DNS Operations Working Group                             Johan Ihren
draft-ihren-delegation-ttls-00.txt		         Autonomica
October 2003                                             Expires in six months



         Importance Of Parent-side TTLs For Referrals Several Layers Deep


Status of this Memo

   This document is an Internet-Draft and is subject to all 
   provisions of Section 10 of RFC2026.

   Internet-Drafts are working documents of the Internet Engineering
   Task Force (IETF), its areas, and its working groups. Note that
   other groups may also distribute working documents as
   Internet-Drafts.

   Internet-Drafts are draft documents valid for a maximum of six
   months and may be updated, replaced, or obsoleted by other
   documents at any time. It is inappropriate to use Internet-Drafts
   as reference material or to cite them other than as "work in
   progress."

   The list of current Internet-Drafts can be accessed at
   http://www.ietf.org/ietf/1id-abstracts.txt

   The list of Internet-Draft Shadow Directories can be accessed at
   http://www.ietf.org/shadow.html.


Abstract

   This memo documents a consequence of how the TTL re-writing
   mechanism works (or rather does not work) for the case of a
   resolver chasing a referral chain several layers deep.

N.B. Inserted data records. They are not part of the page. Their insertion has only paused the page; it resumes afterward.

-- ==== Sys2Proof/Tests/Slice0.lean ====
section
/-! SUPPORT. The model's own tests. Every expected value is a vector V<n> or an example of spec/95_test_vectors.md, or is
written out bit by bit from an encoding of spec/30_encoding.md; none is the model's own answer. The last section holds,
for each obligation with hypotheses, a state and operands that meet them. -/

namespace Sys2Proof.Machine.Tests

open Sys2Proof Sys2Proof.Machine

/-! ### Helpers -/

/-- The next state of an instruction, or the state itself where there is none. -/
def after (i : Instr) (s : State) : State :=
  match exec i s with
  | .next t => t
  | .fault _ => s
  | .refused _ => s

/-- The result an instruction gives in a state. -/
def gives (i : Instr) (s : State) : Result := (after i s).result

/-- The reset state with the receiver's buffer and a bound. -/
def receiver (bound : Option Nat) (buf : List Byte) (drop : Bool) : State :=
  { State.reset with
    params := { Config.Params.document with maxFrame := bound }
    rxbuf := buf
    rxdrop := drop }

/-- The reset state with a bound on the commands of a frame. -/
def sender (bound : Option Nat) : State :=
  { State.reset with params := { Config.Params.document with maxTxContent := bound } }

/-- The reset state in the middle of a sequence. -/
def reading (ctx : Context) (i : Nat) (out unread : List Byte) : State :=
  { State.reset with ctx := ctx, i := i, out := out, unread := unread }

/-! ### WellFormed: an ill-formed term for each check -/

theorem test_wf_data_end : (Instr.data 0xC0#8).wf = false := by decide

theorem test_wf_lit_esc : (Instr.lit 0xDB#8).wf = false := by decide

theorem test_wf_lit_end : (Instr.lit 0xC0#8).wf = false := by decide

theorem test_wf_badEsc_end : (Instr.badEsc 0xDC#8).wf = false := by decide

theorem test_wf_badEsc_esc : (Instr.badEsc 0xDD#8).wf = false := by decide

theorem test_wf_mkToggle_32 : (Instr.mkToggle 32).wf = false ∧ (Instr.mkToggle 31).wf = true := by decide

theorem test_wf_params :
    ({ Config.Params.document with maxFrame := some 2 } : Config.Params).wf = false ∧
      ({ Config.Params.document with maxFrame := some 3 } : Config.Params).wf = true := by decide

/-! ### Decode: words written out from the encodings of rule R81, R83, R84, R90, R91, R92 -/

theorem test_decode_endMark : decode .stream [0b11000000#8] = .instr .endMark [] := by decide

theorem test_decode_data : decode .stream [0b11011100#8] = .instr (.data 0xDC#8) [] := by decide

theorem test_decode_esc : decode .scan [0b11011011#8] = .instr .esc [] := by decide

theorem test_decode_rawEnd : decode .scan [0b11000000#8] = .instr .rawEnd [] := by decide

theorem test_decode_lit : decode .scan [0b01000000#8] = .instr (.lit 0x40#8) [] := by decide

theorem test_decode_escEnd : decode .afterEsc [0b11011100#8] = .instr .escEnd [] := by decide

theorem test_decode_escEsc : decode .afterEsc [0b11011101#8] = .instr .escEsc [] := by decide

theorem test_decode_badEsc : decode .afterEsc [0b11000000#8] = .instr (.badEsc 0xC0#8) [] := by decide

theorem test_decode_pairEnd : decode .escaped [0b11011011#8, 0b11011100#8] = .instr .pairEnd [] := by decide

theorem test_decode_pairEsc : decode .escaped [0b11011011#8, 0b11011101#8] = .instr .pairEsc [] := by decide

theorem test_decode_cmdToggle : decode .outbound [0b11100001#8] = .instr (.cmdToggle true true 1#5) [] := by decide

theorem test_decode_evtPress : decode .telemetry [0b01111111#8] = .instr (.evtPress true 31#5) [] := by decide

theorem test_decode_evtRelease : decode .telemetry [0b11000101#8] = .instr (.evtRelease false 5#5) [] := by decide

theorem test_decode_evtPad : decode .telemetry [0b10011111#8] = .instr (.evtPad true false 31#5) [] := by decide

theorem test_decode_command_bit6_clear :
    decode .outbound [0x00#8, 0x40#8] = .rejected (.undefinedCommandByte 0x00#8) := by decide

theorem test_decode_escaped_bad_pair : decode .escaped [0xDB#8, 0x41#8] = .instr .esc [0x41#8] := by decide

theorem test_table_word_end : decodeTableWord 8 0xC0 = some .endMark := by decide

theorem test_table_word_pair :
    decodeTableWord 16 0xDBDC = some .pairEnd ∧ decodeTableWord 16 0xDBDD = some .pairEsc := by decide

theorem test_table_word_toggle : decodeTableWord 8 0x58 = some (.cmdToggle false false 24#5) := by decide

/-- The frame of the one command 40 (V34). -/
theorem test_fetch_word_runs :
    (match step (State.reset.withFetchWord 8 0x40) with
      | .next t => t.txLog
      | .fault _ => []
      | .refused _ => []) = [[0xC0#8, 0x40#8, 0x48#8, 0xC4#8, 0xC0#8]] := by decide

   The most common example of this is the case of a recursive resolver
   trying to look up a third level domain name starting from the root.

   A result of how this works is that it seems to be a good idea to
   recommend an increase of the present standard TTL for delegations
   from the root zone from the present 48 hours to something
   significantly longer. But, more importantly, the choice of TTL for
   the referral from the parent should be a decision made by the
   child, not the parent.


1. Introduction.

   When a resolver queries an authoritative server it has to be
   prepared for several possible responses. The responses relevant
   here are primarily

   a) "The Answer", i.e. a response with the answer to the query in
      the Answer section and the enclosing NS RRset in the Authority
      section

   b) "The Referral", i.e. a response with an empty Answer section and
      the NS RRset of the child in the Authority section.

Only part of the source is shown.